Primary innovation is doing something that has never been done before.
Most primary innovation is ridiculous and fails without anybody noticing.
Very, very rarely, primary innovation changes the world and the company that creates the innovation becomes a Unicorn.
Secondary innovation wins by giving a twist to that primary innovation. The two simple twists are:
- Apply the primary innovation to a different country aka “concept arbitrage”. A lot of European and Asian Fintech falls into this category. This is more viable in Fintech because “bits don’t stop at borders, but money has to show its passport” (meaning that regulation is a barrier to entry).
- Apply the primary innovation to a different domain aka the xx of yy (e.g. the “Uber or AiBnB of..). A lot of “subprime VC” goes to fund this type of secondary innovation.
Secondary innovation is a perfectly sensible way to make money. It is just not as interesting as primary innovation. It is hard to imagine creating a Unicorn with secondary innovation (but very easy to get headline valuations over $1 billion for secondary innovation).
The number of primary innovations is really limited. Maybe there are 10 in Fintech. Historically, almost all primary innovation has come from Silicon Valley.
Occasionally what appears to be secondary innovation – the small twist – is actually the game-changing innovation. For example, Angel List Syndicates could look like a small twist to the equity crowdfunding concept. I think Angel List Syndicates is actually the innovation that changes the whole asset management business.
I think Klarna is one of those few primary innovations. The fact that this primary innovation comes from Europe is significant.

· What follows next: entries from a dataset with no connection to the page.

-- ==== Sys2Proof/Laws/Tables.lean ====
section
/-! SUPPORT. Laws of the tables of fixed size: reading an entry after each operation on a table. -/

namespace Sys2Proof.Machine

/-- Reading a table after one entry was written: the entry written, or what stood. -/
@[simp] theorem tget_tput {α : Type} {n : Nat} (t : Vector α n) (i j : Fin n) (x : α) :
    tget (tput t i x) j = if i = j then x else tget t j := by
  by_cases h : i = j
  · subst h; simp [tget, tput]
  · have h' : i.val ≠ j.val := fun e => h (Fin.ext e)
    simp [tget, tput, h, h']

/-- Reading a table that a function of the index gives. -/
@[simp] theorem tget_tofFn {α : Type} {n : Nat} (f : Fin n → α) (i : Fin n) : tget (tofFn f) i = f i := by
  simp [tget, tofFn]

/-- Reading a table after a function was applied at every index. -/
@[simp] theorem tget_tmap {α β : Type} {n : Nat} (f : Fin n → α → β) (t : Vector α n) (i : Fin n) :
    tget (tmap f t) i = f i (tget t i) := by
  simp [tmap]

/-- Reading a table that holds one value everywhere. -/
@[simp] theorem tget_replicate {α : Type} {n : Nat} (x : α) (i : Fin n) : tget (Vector.replicate n x) i = x := by
  simp [tget]

/-- Two tables with the same entries are the same table. -/
theorem table_ext {α : Type} {n : Nat} {t u : Vector α n} (h : ∀ i, tget t i = tget u i) : t = u := by
  apply Vector.ext
  intro i hi
  exact h ⟨i, hi⟩

/-- Writing back the entry that stands changes nothing. -/
@[simp] theorem tput_tget {α : Type} {n : Nat} (t : Vector α n) (i : Fin n) : tput t i (tget t i) = t := by
  apply table_ext
  intro j
  by_cases h : i = j <;> simp [h]

/-- A property that every step of an operation over the indices keeps, the whole operation keeps. -/
theorem forEach_keeps {n : Nat} {σ : Type} (P : σ → Prop) (f : Fin n → σ → σ) (hf : ∀ i s, P s → P (f i s)) (s : σ)
    (hs : P s) : P (forEach f s) := by
  unfold forEach
  generalize List.finRange n = l
  induction l generalizing s with
  | nil => exact hs
  | cons i l ih => exact ih (f i s) (hf i s hs)

/-- A property that every step of a fold keeps, the fold keeps. -/
theorem foldl_keeps {α σ : Type} (P : σ → Prop) (f : σ → α → σ) (hf : ∀ s a, P s → P (f s a)) (l : List α) (s : σ)
    (hs : P s) : P (l.foldl f s) := by
  induction l generalizing s with
  | nil => exact hs
  | cons a l ih => exact ih (f s a) (hf s a hs)

end Sys2Proof.Machine
end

The Klarna story has some “straws in the wind” that indicate something big such as:
- Klarna has raised $282m, which is a lot for a European startup.
- The investors are top tier. Sequoia Capital has the best track record of spotting primary innovation early and Michael Moritz (who led Sequoia Capital in it’s current incarnation) chose Klarna as the only European Board to join. General Atlantic (who came in after Sequoia Capital) only buy when the financial metrics are strong. So while I don’t have access to Klarna’s financials, I assume they are strong.
- Klarna are already consolidating the European market through acquisitions and then purposefully moving into the US market. This is not European acquisition bait for a global winner from America. This a global winner from Europe that will be big in America (and then probably Asia).
So much for the straws, what about the wind?
In my book Mindshare to Marketshare (shameless promotion here), I describe turning “secret sauce” into “unfair advantage”.
Secret sauce is the primary innovation. It has to be solving a big problem/filling a real need (aka “value proposition”). In Klarna’s case, that is:
Less time/hassle buying on a mobile phone (consumer)
Less mobile shopping cart abandonment (merchant).
What Klarna offers is actually very old fashioned – buy now, we will collect money after you have the goods. It is what you do in the physical world (pay the barista only after you have your coffee). Doing that digitally means managing fraud and deadbeats (which is really what the Credit Card industry does). Klarna’s secret sauce was simply to track the user via their confirmed national identity. This is easy in a small homogenous country like Sweden. It turns out it also works in Germany (thus the Sofort experience) and I know it works in Switzerland where I live.
America is not fundamentally different, even though “homogenous” is not a normal descriptor. Social Security works as ID. ID theft is a big issue; it will be interesting to see how Klarna navigates that issue.
It is easy to conclude that the Rest (every other than Europe, America, Japan) is different. Klarna has its hands full in Europe and America for now, but they will soon have to tackle Asia. This where the Unique Identification Authority of India is significant.
Could this be the first European primary innovation that launches concept arbitrage in America? Affirm looks like a candidate. I don’t think concept arbitrage will work in this market because Klarna already has top tier American investors.
So, does this make Stockholm the Fintech Capital of the World? No, but Nordic Fintech is also well represented in Saxo Bank.
This will be my last post for this week. Happy Holidays.